Two new legal challenges aimed at preventing a “hard” Brexit are to be launched this January, with the Irish courts set to hear an appeal on whether Brexit can be reversed and a claim being brought in London arguing that the UK should stay in the European Economic Area (“EEA”).
In Ireland, the claim, headed by Jolyon Maugham QC, a London tax specialist, will be made referring to an appeal made to the EU’s highest tribunal on whether the process of Brexit is reversible. The claim has raised nearly £70,000 through crowdfunding, comprising largely of £50 or less donations.
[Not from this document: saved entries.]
-- ==== Sys2Proof/Machine/VectorUnit.lean ====
section
/-! DEFINITION. What a vector command does when it runs: its checks, its elements and its slices (R266, R275, R276, R291
to R296, R325). -/

namespace Sys2Proof.Machine

/-! ## Element types (R263) -/

/-- The element width in bits. -/
def typeBits (type : Nat) : Nat := 8 * typeSize type

/-- A floating-point TYPE. -/
def typeFp (type : Nat) : Bool := decide (4 ≤ type)

/-- The format of a floating-point TYPE. -/
def typeFmt (type : Nat) : FpFmt := if type = 4 then fp32 else if type = 5 then fp64 else if type = 6 then fp16 else bf16

/-! ## Control words (R291, R293) -/

/-- The control bits that an operation lists. -/
def ctlMask (fn : Nat) : Nat :=
  if fn ≤ 1 then 7
  else if fn ≤ 4 then 1
  else if fn ≤ 7 then 5
  else if fn = 9 then 0x1E
  else if fn = 0x0A then 0xE5
  else if 0x0C ≤ fn ∧ fn ≤ 0x0F then 1
  else if fn = 0x10 then 5
  else if fn = 0x12 then 0x7E4
  else 0

/-- A control word outside its operation's definition; for VMUL, SB = 1 with a stream named in sb too (R266). -/
def badControl (fn : Nat) (ctl : Word) (sbNo : Nat) : Bool :=
  (ctl.toNat &&& ctlMask fn) != ctl.toNat || (fn == 9 && wbits ctl 3 2 == 3)
    || ((fn == 0x0A || fn == 0x12) && decide (6 ≤ wbits ctl 5 3)) || (fn == 0x12 && decide (6 ≤ wbits ctl 8 3))
    || (fn == 2 && wbit ctl 0 && sbNo != 0)

/-- The operation reads the stream in its sa field. -/
def readsA (fn : Nat) : Bool := fn != 0x11

/-- The operation reads the stream in its sb field. -/
def readsB (fn : Nat) (ctl : Word) : Bool :=
  if fn = 3 ∨ fn = 4 ∨ fn = 0x0B then true
  else ctlMask fn % 2 == 1 && !wbit ctl 0

/-- The streams break the operation's type relation. -/
def typesWrong (fn : Nat) (d a b : Option Nat) : Bool :=
  match d with
  | none => true
  | some d =>
    let same (x : Option Nat) (y : Nat) : Bool := match x with
      | some x => x == y
      | none => true
    if fn = 9 then false
    else if fn = 0x0A then
      (match a with
        | some a => typeFp d || typeBits d != typeBits a || !same b a
        | none => false)
    else if fn = 0x0B then
      !same b d || (match a with
        | some a => typeFp a || typeBits a != typeBits d
        | none => false)
    else !same a d || !same b d

/-- The checks of a command as it starts (R292): the fault code, if any. -/
def vectorCheck (fn : Nat) (sd sa sb : StreamOp) (sbNo : Nat) (ctl : Word) : Option Nat :=
  let a := if readsA fn then sa else none
  let b := if readsB fn ctl then sb else none
  let wrongDir := (match sd with
      | some e => !e.dir
      | none => true)
    || (readsA fn && (match sa with
      | some e => e.dir
      | none => true))
    || (readsB fn ctl && (match sb with
      | some e => e.dir
      | none => true))
  let n := (sd.map Stream.count).getD 0
  let counts := (a.map Stream.count).getD n != n || (b.map Stream.count).getD n != n
  let type := ((if fn = 0x11 then sd else sa).map (·.type)).getD 0
  let dtype := (sd.map (·.type)).getD 0
  if badControl fn ctl sbNo then some 0x17
  else if wrongDir || counts || typesWrong fn (sd.map (·.type)) (a.map (·.type)) (b.map (·.type)) then some 0x16
  else if ((fn == 0x0F || fn == 0x10) && typeFp type) || (decide (0x13 ≤ fn) && !typeFp type) then some 0x19
  else if fn = 9 then
    if (wbit ctl 2 && typeFp type && typeFp dtype) || (wbit ctl 1 && typeFp dtype) then some 0x17 else none
  else if (wbit ctl 1 || wbit ctl 2) && typeFp type then some 0x17
  else none

/-! ## Element arithmetic -/

/-- An integer element as a number, unsigned with U. -/
def elemInt (w : Nat) (u : Bool) (x : Nat) : Int := if u then (x : Int) else signed w x

/-- An integer wrapped to `w` bits. -/
def wrapTo (w : Nat) (v : Int) : Nat := (v % 2 ^ w).toNat

/-- An integer saturated to the signed or unsigned range. -/
def satTo (w : Nat) (u : Bool) (v : Int) : Nat :=
  let lo : Int := if u then 0 else -2 ^ (w - 1)
  let hi : Int := if u then 2 ^ w - 1 else 2 ^ (w - 1) - 1
  wrapTo w (max lo (min hi v))

/-- Integer division of elements (R293). -/
def elemDiv (w : Nat) (u : Bool) (x y : Nat) : Nat :=
  if y = 0 then 2 ^ w - 1
  else if u then x / y
  else wrapTo w ((elemInt w false x).tdiv (elemInt w false y))

/-- The smaller or larger of two elements. -/
def elemMin (type : Nat) (u : Bool) (x y : Nat) : Nat :=
  if typeFp type then fpMin (typeFmt type) x y
  else if elemInt (typeBits type) u y < elemInt (typeBits type) u x then y else x

def elemMax (type : Nat) (u : Bool) (x y : Nat) : Nat :=
  if typeFp type then fpMax (typeFmt type) x y
  else if elemInt (typeBits type) u x < elemInt (typeBits type) u y then y else x

/-- Addition of elements, wrapping or rounding. -/
def elemAdd (type x y : Nat) : Nat :=
  if typeFp type then fpAdd (typeFmt type) x y else (x + y) % 2 ^ typeBits type

/-- The operation of VSHOP and COLL (R295, R302): its number in CC or OP. -/
def elemOp (op type : Nat) (u : Bool) (x y : Nat) : Nat :=
  match op with
  | 0 => elemAdd type x y
  | 1 => elemMin type u x y
  | 2 => elemMax type u x y
  | 3 => x &&& y
  | 4 => x ||| y
  | _ => x ^^^ y

/-- A comparison of elements by CC (R291, R293): a NaN makes every condition false but NE. -/
def elemCmp (type cc : Nat) (u : Bool) (x y : Nat) : Bool :=
  let o : Option Ordering :=
    if typeFp type then valCmp (fpVal (typeFmt type) x) (fpVal (typeFmt type) y)
    else some (compare (elemInt (typeBits type) u x) (elemInt (typeBits type) u y))
  match cc, o with
  | 0, some .eq => true
  | 1, some .eq => false
  | 1, _ => true
  | 2, some .lt => true
  | 3, some .lt => true
  | 3, some .eq => true
  | 4, some .gt => true
  | 5, some .gt => true
  | 5, some .eq => true
  | _, _ => false

/-- The 32 random bits of an element (R325). -/
def stochastic (seed : Word) (i : Nat) : Nat :=
  let z : Word := seed + BitVec.ofNat 64 (i + 1) * 0x9E3779B97F4A7C15
  let z := (z ^^^ (z >>> 30)) * 0xBF58476D1CE4E5B9
  let z := (z ^^^ (z >>> 27)) * 0x94D049BB133111EB
  let z := z ^^^ (z >>> 31)
  z.toNat / 2 ^ 32

/-- The rounding that RM chooses. -/
def rounding (rm : Nat) (seed : Word) (i : Nat) : Rnd :=
  if rm = 0 then .rne else if rm = 1 then .rtz else .sto (stochastic seed i)

/-- VCVT of element `i` (R294). -/
def elemCvt (src dst : Nat) (ctl seed : Word) (i x : Nat) : Nat :=
  let rnd := rounding (wbits ctl 3 2) seed i
  let u := wbit ctl 2
  let w := typeBits dst
  if typeFp src then
    let v := fpVal (typeFmt src) x
    if typeFp dst then encodeFpR rnd (typeFmt dst) v
    else
      let lo : Int := if u then 0 else -2 ^ (w - 1)
      let hi : Int := if u then 2 ^ w - 1 else 2 ^ (w - 1) - 1
      wrapTo w (valToInt rnd lo hi v)
  else
    let v := elemInt (typeBits src) u x
    if typeFp dst then encodeFpR rnd (typeFmt dst) (valOfInt v)
    else if wbit ctl 1 then satTo w u v else wrapTo w v

/-! ## Special functions (R296) -/

/-- A value is the power of two of this exponent. -/
def powerOf : Val → Option Int
  | .fin false m e => if m ≠ 0 ∧ 2 ^ Nat.log2 m = m then some (e + Nat.log2 m) else none
  | _ => none

/-- A value that is an integer. -/
def intOf : Val → Option Int
  | .fin neg m e =>
    let v : Int := if 0 ≤ e then m * 2 ^ e.toNat else m / 2 ^ (-e).toNat
    if e < 0 ∧ m % 2 ^ (-e).toNat ≠ 0 then none else some (if neg then -v else v)
  | _ => none

/-- Two to an integer power, where the format holds it. -/
def pow2Code (f : FpFmt) (k : Int) : Option Nat :=
  let c := encodeFp f (.fin false 1 k)
  match fpVal f c with
  | .fin false m e => if m ≠ 0 ∧ 2 ^ Nat.log2 m = m ∧ e + Nat.log2 m = k then some c else none
  | _ => none

/-- A finite magnitude `m · 2^e` is at least `p ÷ q`. -/
def atLeast (p q m : Nat) (e : Int) : Bool :=
  decide (p * 2 ^ (-e).toNat ≤ q * m * 2 ^ e.toNat)

/-- A code among those within 2 ulp of a positive number that lies from the code `c` to the next: from `c − 1` to `c + 2`,
and to `c + 1` where a binade ends there. -/
def around (f : FpFmt) (c free : Nat) : Nat :=
  if (c + 1) % 2 ^ f.m = 0 then c + free % 3 - 1 else c + free % 4 - 1

/-- The exact values of the table: a code, for the inputs that have one. -/
def exactSpecial (fn : Nat) (f : FpFmt) (x : Nat) : Option Nat :=
  let one := encodeFp f (.fin false 1 0)
  match fn, fpVal f x with
  | _, .nan => some f.nan
  | 0x13, .inf neg => some (if neg then f.zero false else f.inf false)
  | 0x13, v => (intOf v).bind (pow2Code f)
  | 0x14, .inf neg => some (if neg then f.nan else f.inf false)
  | 0x14, .fin neg m e =>
    if m = 0 then some (f.inf true)
    else if neg then some f.nan
    else (powerOf (.fin neg m e)).map (fun k => encodeFp f (valOfInt k))
  | 0x15, .inf neg => some (f.zero neg)
  | 0x15, .fin neg m e =>
    if m = 0 then some (f.inf neg) else (powerOf (.fin neg m e)).bind (fun k => pow2Code f (-k))
  | 0x16, .inf neg => some (if neg then f.nan else f.zero false)
  | 0x16, .fin neg m e =>
    if m = 0 then some (f.inf neg)
    else if neg then some f.nan
    else (powerOf (.fin neg m e)).bind (fun k => if k % 2 = 0 then pow2Code f (-(k / 2)) else none)
  | 0x17, _ => some (fpSqrt f x)
  | 0x1A, .inf neg => some (if neg then f.zero true + one else one)
  | 0x1A, .fin neg m e =>
    if m = 0 then some (f.zero neg)
    else if f = fp32 ∧ atLeast 91 10 m e then
      some (if neg then f.zero true + one else one)
    else none
  | 0x18, .inf _ => some f.nan
  | 0x18, .fin neg m _ => if m = 0 then some (f.zero neg) else none
  | 0x19, .inf _ => some f.nan
  | 0x19, .fin _ m _ => if m = 0 then some one else none
  | _, _ => none

/-- The quotient 1 ÷ √x rounded toward zero, of a positive finite value. -/
def rsqDown (f : FpFmt) (m : Nat) (e : Int) : Nat :=
  let odd := e % 2 != 0
  let m' := if odd then 2 * m else m
  let e' := if odd then e - 1 else e
  let k := 160 + Nat.log2 m'
  encodeFinS .rtz f false (isqrt (2 ^ (2 * k) / m')) (-(k : Int) - e' / 2) false

/-! Fixed-point numbers with `fracBits` bits of fraction, for the functions that R296 only bounds. -/

/-- Bits of fraction: every finite FP64 value, and the cube of one, is seen with them. -/
def fracBits : Nat := 3400

/-- A finite value as a fixed-point number. -/
def fixOf (neg : Bool) (m : Nat) (e : Int) : Int :=
  let v : Int := m * 2 ^ (e + fracBits).toNat
  if neg then -v else v

/-- Terms of 2^(−k) ÷ k, whose sum is ln 2. -/
def lnTwoFrom : Nat → Nat → Nat
  | 0, _ => 0
  | fuel + 1, k => 2 ^ fracBits / (k * 2 ^ k) + lnTwoFrom fuel (k + 1)

/-- The terms of e^y from the `k`-th. -/
def expFrom (y : Nat) : Nat → Nat → Nat → Nat
  | 0, _, _ => 0
  | fuel + 1, k, term => term + expFrom y fuel (k + 1) (term * y / 2 ^ fracBits / (k + 1))

/-- e^y. -/
def expFix (y : Nat) : Nat := expFrom y 1300 0 (2 ^ fracBits)

/-- Binary digits of the logarithm of a number from 1 to 2, behind those of `acc`. -/
def logDigits : Nat → Nat → Nat → Nat
  | 0, _, acc => acc
  | fuel + 1, m, acc =>
    let m' := m * m / 2 ^ fracBits
    if 2 ^ (fracBits + 1) ≤ m' then logDigits fuel (m' / 2) (2 * acc + 1) else logDigits fuel m' (2 * acc)

/-- The terms of arctan (1 ÷ n) from the `k`-th; `p` is 1 ÷ n^(2k + 1). -/
def atanFrom (n : Nat) : Nat → Nat → Nat → Int
  | 0, _, _ => 0
  | fuel + 1, k, p => (p / (2 * k + 1) : Nat) - atanFrom n fuel (k + 1) (p / (n * n))

/-- 2π, as 32 arctan (1 ÷ 5) − 8 arctan (1 ÷ 239). -/
def twoPi : Int := 32 * atanFrom 5 760 0 (2 ^ fracBits / 5) - 8 * atanFrom 239 760 0 (2 ^ fracBits / 239)

/-- The terms of a sine or cosine from the one of degree `k`. -/
def sinFrom (y : Int) : Nat → Nat → Int → Int
  | 0, _, _ => 0
  | fuel + 1, k, term =>
    term + sinFrom y fuel (k + 2) (-(term * (y * y / 2 ^ fracBits) / 2 ^ fracBits) / ((k + 1) * (k + 2) : Nat))

/-- The sine or the cosine of a number. -/
def sinFix (x : Int) : Int := let y := x % twoPi; sinFrom y 350 1 y
def cosFix (x : Int) : Int := sinFrom (x % twoPi) 350 0 (2 ^ fracBits)

/-- The codes within 2 ulp of a number whose magnitude `mag · 2^exp` is rounded toward zero; `free` chooses among them. -/
def nearby (f : FpFmt) (neg : Bool) (mag : Nat) (exp : Int) (free : Nat) : Nat :=
  f.zero neg + min (around f (encodeFinS .rtz f false mag exp false) free) (f.inf false)

/-- As `nearby`, of a fixed-point number. -/
def nearFix (f : FpFmt) (v : Int) (free : Nat) : Nat := nearby f (decide (v < 0)) v.natAbs (-(fracBits : Int)) free

/-- 2^x; where it is beyond the format, the largest finite value or +Inf. -/
def exp2In (f : FpFmt) (x : Int) (free : Nat) : Nat :=
  let k := x / 2 ^ fracBits
  if 2 ^ (f.e - 1) ≤ k then f.inf false - free % 2
  else
    let y := (x % 2 ^ fracBits).toNat * lnTwoFrom fracBits 1 / 2 ^ fracBits
    nearby f false (expFix y) (max k (-4096) - fracBits) free

/-- log2 of a positive number. -/
def log2In (f : FpFmt) (m : Nat) (e : Int) (free : Nat) : Nat :=
  let n := Nat.log2 m
  let v : Int := (e + n) * 2 ^ 300 + logDigits 300 (m * 2 ^ fracBits / 2 ^ n) 0
  nearby f (decide (v < 0)) v.natAbs (-300) free

/-- tanh x, whose value in FP64 beyond 32 is that at 32 rounded toward zero. -/
def tanhIn (f : FpFmt) (x : Int) (free : Nat) : Nat :=
  let t := expFix (2 * min x.natAbs (32 * 2 ^ fracBits))
  let v : Int := ((t - 2 ^ fracBits) * 2 ^ fracBits / (t + 2 ^ fracBits) : Nat)
  nearFix f (if x < 0 then -v else v) free

/-- A sine or cosine `v` of `x`: within 2 ulp for arguments up to 2^16 or 2^32, beyond that a code within the absolute error. -/
def trigIn (f : FpFmt) (x v : Int) (free : Nat) : Nat :=
  let (range, err) := if f = fp32 then (16, 22) else (32, 50)
  if x.natAbs ≤ 2 ^ (fracBits + range) then nearFix f v free
  else
    match fpVal f (free % 2 ^ f.width) with
    | .fin neg m e =>
      if (fixOf neg m e - v).natAbs ≤ 2 ^ (fracBits - err) then free % 2 ^ f.width
      else encodeFinS .rne f (decide (v < 0)) v.natAbs (-(fracBits : Int)) false
    | _ => encodeFinS .rne f (decide (v < 0)) v.natAbs (-(fracBits : Int)) false

/-- VRCP of a finite number that is not 0: one of the two codes about the quotient; where the quotient lies beyond the format, the
infinity of R37. DESIGN CHOICE: log entry 11. -/
def recipIn (f : FpFmt) (neg : Bool) (m : Nat) (e : Int) (free : Nat) : Nat :=
  if fpQuot .rne f (.fin false 1 0) (.fin neg m e) = f.inf neg then f.inf neg
  else fpQuot .rtz f (.fin false 1 0) (.fin neg m e) + free % 2

/-- A special function in FP32 or FP64: exact where the table says so; else a free value within the table's bound of the exact
one. DESIGN CHOICE: log entry 11. -/
def specialIn (fn type x : Nat) : Nat :=
  let f := typeFmt type
  let free := (Config.special fn type (BitVec.ofNat 64 x)).toNat
  match exactSpecial fn f x, fpVal f x with
  | some c, _ => c
  | none, .fin neg m e =>
    let v := fixOf neg m e
    match fn with
    | 0x13 => exp2In f v free
    | 0x14 => log2In f m e free
    | 0x15 => recipIn f neg m e free
    | 0x16 => around f (rsqDown f m e) free
    | 0x18 => trigIn f v (sinFix v) free
    | 0x19 => trigIn f v (cosFix v) free
    | _ => tanhIn f v free
  | none, _ => free % 2 ^ f.width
Maugham will argue that Article 50 (which once triggered starts the formal process by which the UK will leave the EU) can be reversed if a country changes its mind and decides not to leave the bloc.
In London, the High Court is set to hear a claim brought by two sets of claimants, who will argue that the UK must stay in the EEA. The claimants will argue that parliamentary approval should be required in order to quit the EEA, and will point to Article 127 of the EEA agreement which provides that the UK must give at least 12 months’ notice before leaving. The claimants assert that this therefore implies that a separate departure process must be followed to that contained in Article 50 of the EU treaty, and so parliamentary approval must be required for both decisions.
Meanwhile, in a matter of days the Supreme Court will announce its decision on the appeal brought by the government that parliament must vote on triggering Article 50.